The problem – Set down exactly, from the records below, the line with "theorem execZqCalibration_fr (zq" through the line with "theorem execPortIdleDescent_fr (p", and nothing else.

[Data excerpts]
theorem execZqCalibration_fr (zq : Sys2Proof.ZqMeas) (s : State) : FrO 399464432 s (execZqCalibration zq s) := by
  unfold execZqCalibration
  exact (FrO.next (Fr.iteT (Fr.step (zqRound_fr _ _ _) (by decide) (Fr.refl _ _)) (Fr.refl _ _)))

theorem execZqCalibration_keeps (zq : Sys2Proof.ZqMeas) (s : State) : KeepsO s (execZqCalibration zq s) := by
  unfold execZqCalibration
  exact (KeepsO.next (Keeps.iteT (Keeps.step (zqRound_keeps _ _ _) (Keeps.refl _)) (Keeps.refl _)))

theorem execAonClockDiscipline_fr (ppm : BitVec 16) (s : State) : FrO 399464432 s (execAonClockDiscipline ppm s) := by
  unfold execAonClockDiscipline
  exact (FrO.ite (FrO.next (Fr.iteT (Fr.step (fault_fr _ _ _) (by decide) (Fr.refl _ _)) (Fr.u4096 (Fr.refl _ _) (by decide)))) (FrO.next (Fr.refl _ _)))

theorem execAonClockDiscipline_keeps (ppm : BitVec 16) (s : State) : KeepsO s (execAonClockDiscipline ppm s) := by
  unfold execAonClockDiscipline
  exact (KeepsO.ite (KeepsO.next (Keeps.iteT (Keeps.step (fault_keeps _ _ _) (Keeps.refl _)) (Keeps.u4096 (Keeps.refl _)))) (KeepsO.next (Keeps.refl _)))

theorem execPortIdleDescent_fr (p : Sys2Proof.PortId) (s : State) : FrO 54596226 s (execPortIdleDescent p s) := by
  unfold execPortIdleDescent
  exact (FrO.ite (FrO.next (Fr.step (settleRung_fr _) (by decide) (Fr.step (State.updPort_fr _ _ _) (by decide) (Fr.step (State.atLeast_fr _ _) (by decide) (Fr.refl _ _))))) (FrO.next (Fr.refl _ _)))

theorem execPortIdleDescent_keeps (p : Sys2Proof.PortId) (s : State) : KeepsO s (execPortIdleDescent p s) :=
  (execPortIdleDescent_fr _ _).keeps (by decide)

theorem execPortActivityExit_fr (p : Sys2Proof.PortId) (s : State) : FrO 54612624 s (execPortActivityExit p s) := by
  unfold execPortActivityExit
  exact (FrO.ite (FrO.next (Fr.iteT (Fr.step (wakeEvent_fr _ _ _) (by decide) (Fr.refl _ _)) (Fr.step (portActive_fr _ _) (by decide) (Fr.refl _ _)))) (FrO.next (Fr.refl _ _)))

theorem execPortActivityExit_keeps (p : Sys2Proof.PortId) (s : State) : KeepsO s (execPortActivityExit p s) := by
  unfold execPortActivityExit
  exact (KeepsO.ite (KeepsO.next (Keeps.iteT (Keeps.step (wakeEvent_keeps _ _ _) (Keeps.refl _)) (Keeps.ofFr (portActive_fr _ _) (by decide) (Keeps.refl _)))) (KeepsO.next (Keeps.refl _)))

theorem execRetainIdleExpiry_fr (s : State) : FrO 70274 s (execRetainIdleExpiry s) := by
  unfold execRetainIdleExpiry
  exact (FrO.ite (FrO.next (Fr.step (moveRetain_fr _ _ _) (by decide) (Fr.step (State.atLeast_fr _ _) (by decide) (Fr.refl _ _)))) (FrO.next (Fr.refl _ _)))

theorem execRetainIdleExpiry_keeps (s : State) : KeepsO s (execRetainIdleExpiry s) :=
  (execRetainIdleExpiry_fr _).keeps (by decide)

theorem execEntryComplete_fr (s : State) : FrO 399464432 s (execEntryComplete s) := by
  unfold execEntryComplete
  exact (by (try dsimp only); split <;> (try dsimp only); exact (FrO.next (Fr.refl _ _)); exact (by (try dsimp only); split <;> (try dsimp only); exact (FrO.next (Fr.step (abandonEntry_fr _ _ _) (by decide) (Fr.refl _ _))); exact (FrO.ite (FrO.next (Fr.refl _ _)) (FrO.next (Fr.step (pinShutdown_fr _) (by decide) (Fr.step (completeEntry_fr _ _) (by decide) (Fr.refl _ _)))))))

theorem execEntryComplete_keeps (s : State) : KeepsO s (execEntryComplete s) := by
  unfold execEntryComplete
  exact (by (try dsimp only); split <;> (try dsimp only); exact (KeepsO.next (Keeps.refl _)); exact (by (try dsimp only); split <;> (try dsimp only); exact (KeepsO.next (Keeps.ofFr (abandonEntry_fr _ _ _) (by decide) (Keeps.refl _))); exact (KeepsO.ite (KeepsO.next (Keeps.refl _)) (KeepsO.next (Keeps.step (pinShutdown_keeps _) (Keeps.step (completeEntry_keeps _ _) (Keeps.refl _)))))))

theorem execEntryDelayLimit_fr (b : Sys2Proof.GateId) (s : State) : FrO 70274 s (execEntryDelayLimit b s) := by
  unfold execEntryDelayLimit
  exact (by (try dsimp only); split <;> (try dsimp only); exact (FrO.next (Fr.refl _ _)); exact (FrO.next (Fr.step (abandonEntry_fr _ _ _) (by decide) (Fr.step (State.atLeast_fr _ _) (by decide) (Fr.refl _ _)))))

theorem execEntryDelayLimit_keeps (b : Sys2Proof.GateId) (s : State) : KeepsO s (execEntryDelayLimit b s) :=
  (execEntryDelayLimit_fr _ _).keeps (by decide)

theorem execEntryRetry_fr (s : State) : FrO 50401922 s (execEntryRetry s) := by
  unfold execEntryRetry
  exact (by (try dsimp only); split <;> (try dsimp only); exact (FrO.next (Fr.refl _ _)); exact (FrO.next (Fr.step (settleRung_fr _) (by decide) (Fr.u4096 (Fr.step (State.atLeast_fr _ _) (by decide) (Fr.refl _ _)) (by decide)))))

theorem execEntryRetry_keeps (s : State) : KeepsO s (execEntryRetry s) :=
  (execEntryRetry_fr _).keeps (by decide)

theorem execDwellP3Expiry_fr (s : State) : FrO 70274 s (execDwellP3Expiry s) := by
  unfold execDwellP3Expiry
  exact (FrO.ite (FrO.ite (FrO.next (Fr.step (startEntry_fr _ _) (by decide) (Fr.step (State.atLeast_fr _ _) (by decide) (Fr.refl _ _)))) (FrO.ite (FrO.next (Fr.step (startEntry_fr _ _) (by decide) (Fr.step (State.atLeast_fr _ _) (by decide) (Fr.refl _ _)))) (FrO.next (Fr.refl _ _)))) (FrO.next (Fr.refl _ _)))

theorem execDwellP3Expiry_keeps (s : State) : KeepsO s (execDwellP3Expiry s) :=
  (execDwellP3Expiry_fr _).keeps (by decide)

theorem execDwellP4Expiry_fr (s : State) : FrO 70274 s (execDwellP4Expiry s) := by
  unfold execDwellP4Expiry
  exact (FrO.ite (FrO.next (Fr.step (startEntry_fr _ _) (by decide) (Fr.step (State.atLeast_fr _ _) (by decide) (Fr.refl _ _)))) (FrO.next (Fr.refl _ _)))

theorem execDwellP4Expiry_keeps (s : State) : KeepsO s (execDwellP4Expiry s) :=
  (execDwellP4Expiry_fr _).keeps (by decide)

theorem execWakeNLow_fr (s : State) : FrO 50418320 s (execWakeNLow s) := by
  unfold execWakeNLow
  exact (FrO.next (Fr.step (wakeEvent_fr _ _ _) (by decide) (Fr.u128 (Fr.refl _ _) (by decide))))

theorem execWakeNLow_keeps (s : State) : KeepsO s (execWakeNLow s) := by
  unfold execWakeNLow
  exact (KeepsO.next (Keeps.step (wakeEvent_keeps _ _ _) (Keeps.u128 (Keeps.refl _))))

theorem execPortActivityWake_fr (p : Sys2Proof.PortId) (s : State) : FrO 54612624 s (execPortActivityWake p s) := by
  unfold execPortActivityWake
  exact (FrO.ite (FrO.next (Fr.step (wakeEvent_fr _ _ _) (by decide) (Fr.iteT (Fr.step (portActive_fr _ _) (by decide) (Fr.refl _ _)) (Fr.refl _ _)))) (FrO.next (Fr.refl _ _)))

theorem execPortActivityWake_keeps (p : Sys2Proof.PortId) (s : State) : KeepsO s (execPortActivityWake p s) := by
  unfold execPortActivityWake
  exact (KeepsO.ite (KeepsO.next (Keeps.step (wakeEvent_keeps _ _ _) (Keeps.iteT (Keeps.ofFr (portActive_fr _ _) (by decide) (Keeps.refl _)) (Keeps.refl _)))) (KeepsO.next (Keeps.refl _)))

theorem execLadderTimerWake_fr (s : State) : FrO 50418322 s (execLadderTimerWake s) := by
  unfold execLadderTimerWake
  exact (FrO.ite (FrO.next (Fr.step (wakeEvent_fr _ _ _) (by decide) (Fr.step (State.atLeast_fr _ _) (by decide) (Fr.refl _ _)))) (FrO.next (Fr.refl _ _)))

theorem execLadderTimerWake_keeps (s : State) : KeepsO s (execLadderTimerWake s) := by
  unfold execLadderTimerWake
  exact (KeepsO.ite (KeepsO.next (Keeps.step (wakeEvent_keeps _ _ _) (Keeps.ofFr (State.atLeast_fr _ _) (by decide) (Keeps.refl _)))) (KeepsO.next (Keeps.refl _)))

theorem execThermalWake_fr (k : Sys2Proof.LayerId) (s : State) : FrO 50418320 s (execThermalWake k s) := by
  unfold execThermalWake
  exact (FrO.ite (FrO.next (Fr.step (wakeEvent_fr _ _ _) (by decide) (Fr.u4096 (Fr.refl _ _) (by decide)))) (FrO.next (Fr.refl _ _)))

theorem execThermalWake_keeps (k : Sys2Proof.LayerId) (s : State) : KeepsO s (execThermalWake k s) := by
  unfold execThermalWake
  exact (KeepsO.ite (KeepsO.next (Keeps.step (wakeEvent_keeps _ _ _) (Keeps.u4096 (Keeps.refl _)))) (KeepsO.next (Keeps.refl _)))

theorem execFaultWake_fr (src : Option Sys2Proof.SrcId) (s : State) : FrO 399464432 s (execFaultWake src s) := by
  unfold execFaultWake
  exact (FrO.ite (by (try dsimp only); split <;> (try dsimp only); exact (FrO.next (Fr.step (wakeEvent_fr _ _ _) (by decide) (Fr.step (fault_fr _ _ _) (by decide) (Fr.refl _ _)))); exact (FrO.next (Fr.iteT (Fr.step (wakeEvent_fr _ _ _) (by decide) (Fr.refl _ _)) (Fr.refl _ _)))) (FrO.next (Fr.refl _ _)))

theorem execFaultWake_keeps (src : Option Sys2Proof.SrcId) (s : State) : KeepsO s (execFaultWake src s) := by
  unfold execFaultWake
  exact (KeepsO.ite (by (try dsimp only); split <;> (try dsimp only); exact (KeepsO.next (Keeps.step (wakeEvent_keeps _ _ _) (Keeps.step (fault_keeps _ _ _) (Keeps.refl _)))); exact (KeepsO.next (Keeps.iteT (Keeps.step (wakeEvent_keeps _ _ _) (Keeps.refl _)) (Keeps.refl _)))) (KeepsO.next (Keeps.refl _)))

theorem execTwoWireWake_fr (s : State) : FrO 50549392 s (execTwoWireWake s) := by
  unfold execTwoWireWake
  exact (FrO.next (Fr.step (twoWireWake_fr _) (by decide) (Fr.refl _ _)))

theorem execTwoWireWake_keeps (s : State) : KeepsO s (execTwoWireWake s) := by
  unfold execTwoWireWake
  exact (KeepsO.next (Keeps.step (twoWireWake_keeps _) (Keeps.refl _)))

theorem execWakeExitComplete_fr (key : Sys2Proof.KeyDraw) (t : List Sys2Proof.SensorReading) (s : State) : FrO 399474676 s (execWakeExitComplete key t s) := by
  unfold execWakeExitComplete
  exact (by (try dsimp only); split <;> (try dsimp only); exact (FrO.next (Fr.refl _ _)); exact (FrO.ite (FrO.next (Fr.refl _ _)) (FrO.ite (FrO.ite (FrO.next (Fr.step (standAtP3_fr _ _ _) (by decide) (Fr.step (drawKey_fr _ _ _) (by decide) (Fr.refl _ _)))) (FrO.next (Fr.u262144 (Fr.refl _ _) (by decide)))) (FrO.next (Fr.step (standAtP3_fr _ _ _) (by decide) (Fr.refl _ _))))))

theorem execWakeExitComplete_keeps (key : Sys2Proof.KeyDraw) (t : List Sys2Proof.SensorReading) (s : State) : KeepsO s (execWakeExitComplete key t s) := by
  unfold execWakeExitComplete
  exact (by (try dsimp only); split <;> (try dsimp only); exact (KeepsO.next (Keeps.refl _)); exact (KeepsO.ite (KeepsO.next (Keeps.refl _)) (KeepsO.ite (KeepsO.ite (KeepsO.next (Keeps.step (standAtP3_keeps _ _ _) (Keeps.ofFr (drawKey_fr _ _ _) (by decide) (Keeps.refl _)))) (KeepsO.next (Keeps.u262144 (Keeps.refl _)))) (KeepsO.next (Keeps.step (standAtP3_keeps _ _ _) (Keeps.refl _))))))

* * *

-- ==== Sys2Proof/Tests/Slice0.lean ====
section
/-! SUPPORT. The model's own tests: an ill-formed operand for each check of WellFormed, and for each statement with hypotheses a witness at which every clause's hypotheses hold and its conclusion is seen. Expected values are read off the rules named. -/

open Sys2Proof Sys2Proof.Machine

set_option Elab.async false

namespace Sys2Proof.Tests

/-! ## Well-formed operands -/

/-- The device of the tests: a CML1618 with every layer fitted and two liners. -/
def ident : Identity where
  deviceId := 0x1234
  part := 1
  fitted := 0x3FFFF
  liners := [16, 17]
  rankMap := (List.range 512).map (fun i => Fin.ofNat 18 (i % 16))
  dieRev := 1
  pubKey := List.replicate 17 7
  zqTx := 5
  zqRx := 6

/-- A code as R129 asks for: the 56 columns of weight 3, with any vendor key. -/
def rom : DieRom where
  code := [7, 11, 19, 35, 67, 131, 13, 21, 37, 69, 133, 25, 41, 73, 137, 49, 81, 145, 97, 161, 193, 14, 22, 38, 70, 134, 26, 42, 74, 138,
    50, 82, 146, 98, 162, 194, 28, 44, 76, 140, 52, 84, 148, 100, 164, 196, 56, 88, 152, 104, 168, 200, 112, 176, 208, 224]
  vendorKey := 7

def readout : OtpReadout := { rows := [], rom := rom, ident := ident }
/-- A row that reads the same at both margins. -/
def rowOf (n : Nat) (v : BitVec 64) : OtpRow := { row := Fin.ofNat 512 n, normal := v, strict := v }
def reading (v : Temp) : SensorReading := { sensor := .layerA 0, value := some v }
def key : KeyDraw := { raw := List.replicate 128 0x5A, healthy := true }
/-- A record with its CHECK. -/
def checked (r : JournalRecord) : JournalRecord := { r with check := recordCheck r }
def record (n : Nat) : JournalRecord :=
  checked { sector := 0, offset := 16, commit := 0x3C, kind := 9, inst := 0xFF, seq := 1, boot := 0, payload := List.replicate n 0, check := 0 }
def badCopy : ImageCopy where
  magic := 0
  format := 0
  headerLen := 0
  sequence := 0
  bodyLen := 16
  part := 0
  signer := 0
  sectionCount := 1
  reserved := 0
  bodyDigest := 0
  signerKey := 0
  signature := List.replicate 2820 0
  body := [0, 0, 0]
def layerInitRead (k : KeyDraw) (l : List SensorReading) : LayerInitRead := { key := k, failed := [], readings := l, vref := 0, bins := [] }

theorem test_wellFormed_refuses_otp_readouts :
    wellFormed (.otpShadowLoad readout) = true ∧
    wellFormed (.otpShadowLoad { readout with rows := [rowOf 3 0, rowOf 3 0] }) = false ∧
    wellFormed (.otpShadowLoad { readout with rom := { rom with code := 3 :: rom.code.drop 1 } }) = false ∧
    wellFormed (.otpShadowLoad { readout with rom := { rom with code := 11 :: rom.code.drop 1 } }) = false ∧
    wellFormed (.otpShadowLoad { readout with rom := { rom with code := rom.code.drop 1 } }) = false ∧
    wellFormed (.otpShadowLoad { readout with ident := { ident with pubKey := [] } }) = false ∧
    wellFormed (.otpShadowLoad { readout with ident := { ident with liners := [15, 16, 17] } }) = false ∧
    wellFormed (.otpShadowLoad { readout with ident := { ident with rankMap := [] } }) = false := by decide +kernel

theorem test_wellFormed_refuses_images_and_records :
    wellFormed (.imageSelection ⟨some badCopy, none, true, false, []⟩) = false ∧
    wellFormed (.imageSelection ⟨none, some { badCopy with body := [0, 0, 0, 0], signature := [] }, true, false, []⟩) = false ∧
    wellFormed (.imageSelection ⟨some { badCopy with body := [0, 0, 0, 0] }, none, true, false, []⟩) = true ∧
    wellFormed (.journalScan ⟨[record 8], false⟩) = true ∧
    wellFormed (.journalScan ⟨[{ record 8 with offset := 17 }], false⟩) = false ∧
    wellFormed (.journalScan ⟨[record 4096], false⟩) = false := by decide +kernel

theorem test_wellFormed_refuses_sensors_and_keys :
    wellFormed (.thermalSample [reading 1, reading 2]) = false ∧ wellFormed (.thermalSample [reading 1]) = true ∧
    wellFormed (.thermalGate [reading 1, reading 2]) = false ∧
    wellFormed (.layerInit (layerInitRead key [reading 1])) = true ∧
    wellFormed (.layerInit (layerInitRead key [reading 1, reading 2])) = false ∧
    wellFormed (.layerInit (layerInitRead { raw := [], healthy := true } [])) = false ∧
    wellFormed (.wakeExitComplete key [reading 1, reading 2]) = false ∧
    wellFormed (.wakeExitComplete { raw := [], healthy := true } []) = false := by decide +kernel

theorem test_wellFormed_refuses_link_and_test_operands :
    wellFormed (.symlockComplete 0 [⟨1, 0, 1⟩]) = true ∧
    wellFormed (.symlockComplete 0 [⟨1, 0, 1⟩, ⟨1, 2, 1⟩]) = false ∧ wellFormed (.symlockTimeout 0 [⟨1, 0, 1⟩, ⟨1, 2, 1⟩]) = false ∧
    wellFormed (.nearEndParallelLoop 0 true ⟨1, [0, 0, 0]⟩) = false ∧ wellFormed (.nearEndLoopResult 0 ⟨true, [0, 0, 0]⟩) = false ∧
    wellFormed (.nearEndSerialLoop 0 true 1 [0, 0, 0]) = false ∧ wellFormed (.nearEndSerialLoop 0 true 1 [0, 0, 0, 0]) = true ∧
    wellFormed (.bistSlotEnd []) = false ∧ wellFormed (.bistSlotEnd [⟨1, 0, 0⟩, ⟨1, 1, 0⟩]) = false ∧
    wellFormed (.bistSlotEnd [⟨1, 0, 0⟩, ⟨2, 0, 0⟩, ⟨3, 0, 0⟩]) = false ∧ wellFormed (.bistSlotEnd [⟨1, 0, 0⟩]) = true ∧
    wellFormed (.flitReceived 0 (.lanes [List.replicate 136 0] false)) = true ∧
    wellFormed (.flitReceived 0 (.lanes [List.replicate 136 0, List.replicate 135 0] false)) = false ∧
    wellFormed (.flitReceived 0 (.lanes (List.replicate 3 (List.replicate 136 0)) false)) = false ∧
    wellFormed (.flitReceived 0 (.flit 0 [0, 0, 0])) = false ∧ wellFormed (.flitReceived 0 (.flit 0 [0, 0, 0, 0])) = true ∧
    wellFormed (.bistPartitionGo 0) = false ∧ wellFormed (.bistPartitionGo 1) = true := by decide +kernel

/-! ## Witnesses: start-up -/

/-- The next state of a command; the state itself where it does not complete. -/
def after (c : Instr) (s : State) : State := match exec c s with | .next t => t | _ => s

Response to this exercise –
theorem execZqCalibration_fr (zq : Sys2Proof.ZqMeas) (s : State) : FrO 399464432 s (execZqCalibration zq s) := by
  unfold execZqCalibration
  exact (FrO.next (Fr.iteT (Fr.step (zqRound_fr _ _ _) (by decide) (Fr.refl _ _)) (Fr.refl _ _)))

theorem execZqCalibration_keeps (zq : Sys2Proof.ZqMeas) (s : State) : KeepsO s (execZqCalibration zq s) := by
  unfold execZqCalibration
  exact (KeepsO.next (Keeps.iteT (Keeps.step (zqRound_keeps _ _ _) (Keeps.refl _)) (Keeps.refl _)))

theorem execAonClockDiscipline_fr (ppm : BitVec 16) (s : State) : FrO 399464432 s (execAonClockDiscipline ppm s) := by
  unfold execAonClockDiscipline
  exact (FrO.ite (FrO.next (Fr.iteT (Fr.step (fault_fr _ _ _) (by decide) (Fr.refl _ _)) (Fr.u4096 (Fr.refl _ _) (by decide)))) (FrO.next (Fr.refl _ _)))

theorem execAonClockDiscipline_keeps (ppm : BitVec 16) (s : State) : KeepsO s (execAonClockDiscipline ppm s) := by
  unfold execAonClockDiscipline
  exact (KeepsO.ite (KeepsO.next (Keeps.iteT (Keeps.step (fault_keeps _ _ _) (Keeps.refl _)) (Keeps.u4096 (Keeps.refl _)))) (KeepsO.next (Keeps.refl _)))

theorem execPortIdleDescent_fr (p : Sys2Proof.PortId) (s : State) : FrO 54596226 s (execPortIdleDescent p s) := by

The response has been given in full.